于 2024-07-08 09:30:00 首次发布

本文链接：https://blog.csdn.net/luxinfeng666/article/details/140253451

版权

在这里插入图片描述

微软在今年4月份的时候提出了GraphRAG的概念，然后在上周开源了GraphRAG,Github链接见https://github.com/microsoft/graphrag,截止当前，已有6900+Star。

安装教程

官方推荐使用Python3.10-3.12版本，我使用Python3.10版本安装时，在初始化项目过程中会报错，切换到Python3.11版本后运行正常，推测是Python3.10与微软的一些最新的SDK不兼容。所以建议使用Python3.11的环境，安装GraphRAG比较简单，直接下面一行代码即可安装成功。

pip install graphrag

使用教程

在这个教程中，我们使用马伯庸的《太白金星有点烦》这个短篇小说为例，测试下使用微软开源的GraphRAG的处理效果。
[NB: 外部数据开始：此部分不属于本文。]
/-- R116: CFG_PIN_INT for a pin cached as Output: GPINTEN, INTCON, DEFVAL, each one read then one write of the pin's bit; an
absent default value writes Low.  The INTCON bit written is COMPARE_DEFAULT_BIT for Default and its opposite for Previous
(R10, 93_implementation_defined.md I16; at the default 1 it is F1, as R116 writes it); that the parameter chooses this bit and
not the command word's F1 is the model's reading, log 12. -/
def Obligations.CfgPinIntCompletes : Prop :=
  ∀ (pin : PinIndex) (en : Feature) (cmp : Compare) (dv : Option Level) (a b d : Byte) (p : Pin) (s : State),
    s.constructed = true → p = pinOf s.config.geometry pin → s.dirValue.getLsbD pin.toNat = false →
    s.oracle.peek 0 = .ok a → isOk (s.oracle.peek 1) = true → s.oracle.peek 2 = .ok b →
    isOk (s.oracle.peek 3) = true → s.oracle.peek 4 = .ok d → isOk (s.oracle.peek 5) = true →
    exec (.cfgPinInt pin en cmp dv) s =
      .next ((s.ran 6
        [readOk (reg s.config .gpinten p.bank) a,
         writeOk (reg s.config .gpinten p.bank) (setBit8 a p.bit (featureBit en)),
         readOk (reg s.config .intcon p.bank) b,
         writeOk (reg s.config .intcon p.bank) (setBit8 b p.bit
           (if cmp = .default then s.config.compareDefaultBit else !s.config.compareDefaultBit)),
         readOk (reg s.config .defval p.bank) d,
         writeOk (reg s.config .defval p.bank)
           (setBit8 d p.bit (decide (dv = some .high)))]).respond { })

/-- R117: for a nonzero byte `hsb` is the index of its highest set bit, which is floor(log2). -/
def Obligations.HighestSetBit : Prop :=
  ∀ b : Byte, b ≠ 0 →
    b.getLsbD (hsb b).toNat = true ∧ (∀ j, (hsb b).toNat < j → b.getLsbD j = false) ∧ (hsb b).toNat = Nat.log2 b.toNat

/-- R118: READ_INT_REG on a constructed block: INTF = 0 gives SOME = 0 with one read; else the highest flagged pin of the bank
with its captured state, after one INTCAP read. -/
def Obligations.ReadIntRegCompletes : Prop :=
  ∀ (bank : Bank) (f v : Byte) (s : State), s.constructed = true →
    s.config.geometry = defaultGeometry → s.oracle.peek 0 = .ok f →
    (f = 0 → exec (.readIntReg bank) s = .next ((s.ran 1 [readOk (reg s.config .intf bank) f]).respond { })) ∧
    (f ≠ 0 → s.oracle.peek 1 = .ok v →
      exec (.readIntReg bank) s =
        .next ((s.ran 2 [readOk (reg s.config .intf bank) f, readOk (reg s.config .intcap bank) v]).respond
          { present := true,
            pin := BitVec.ofNat 4 ((hsb f).toNat + if bank = .A then 0 else 8),
            bit := v.getLsbD (hsb f).toNat }))

/-- R119: READ_INT with mirror Off reads the requested bank; with mirror On bank A first, whatever bank is requested, and a
bank-A interrupt ends it. -/
def Obligations.ReadIntCompletes : Prop :=
  ∀ (bank : Bank) (s : State), s.constructed = true →
    (s.mirrorOn = false → exec (.readInt bank) s = exec (.readIntReg bank) s ∧
      (s.oracle.peek 0 = .ok 0 →
        exec (.readInt bank) s = .next ((s.ran 1 [readOk (reg s.config .intf bank) 0]).respond { }))) ∧
    (s.mirrorOn = true → ∀ f v, s.oracle.peek 0 = .ok f → f ≠ 0 → s.oracle.peek 1 = .ok v →
      exec (.readInt bank) s =
        .next ((s.ran 2 [readOk (reg s.config .intf .A) f, readOk (reg s.config .intcap .A) v]).respond
          { present := true, pin := BitVec.ofNat 4 (hsb f).toNat, bit := v.getLsbD (hsb f).toNat }))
注意，GraphRAG是使用LLM来提取文本片段中的实体关系，因此耗费Token数较多，如果是个人调研使用，不建议使用GPT4级别的模型（费用太高，不差钱的大佬请忽略此条建议）。综合成本和效果，我这里使用的是DeepSeek-Chat模型。

初始化项目

我这边先创建了一个临时测试目录myTest，然后按照官方教程，在myTest目录下创建了input目录，并把《太白金星有点烦》这本书的txt版本重命名为book.txt后放到input目录下。然后调用python -m graphrag.index --init 进行初始化工作，生成一些配置文件。

mkdir ./myTest/input
curl https://www.xxx.com/太白金星有点烦.txt > ./myTest/input/book.txt  // 这里是示例代码，大家在测试时根据实际情况放入自己要测试的txt文本即可。
cd ./myTest
python -m graphrag.index --init

执行完成后，会在当前目录（即MyTest）目录下生成几个新的文件夹：output-后续执行生成的中间结果会保存到这个目录中；prompts-处理过程中用到的一些Prompt内容；.env-大模型API配置文件，里面默认就一个GRAPHRAG_API_KEY 用于配置大模型的apiKey；settings.yaml-该文件是整体的配置信息，如果我们使用的非OPENAI的官方模型和官方API，我们需要修改此配置文件来让GraphRAG按照我们指定的配置文件执行。

配置相关文件

先在.env文件中配置大模型API的Key，这个配置是全局生效的。我们在.env文件中配置完成后，不需要在settings.yaml文件中重复配置。settings.yaml中使用的默认模型为gpt-4-turbo-preview ，如果不需要修改模型以及调用的API地址，那现在就已经配置完成了，后续的配置内容可以执行忽略并直接到执行阶段。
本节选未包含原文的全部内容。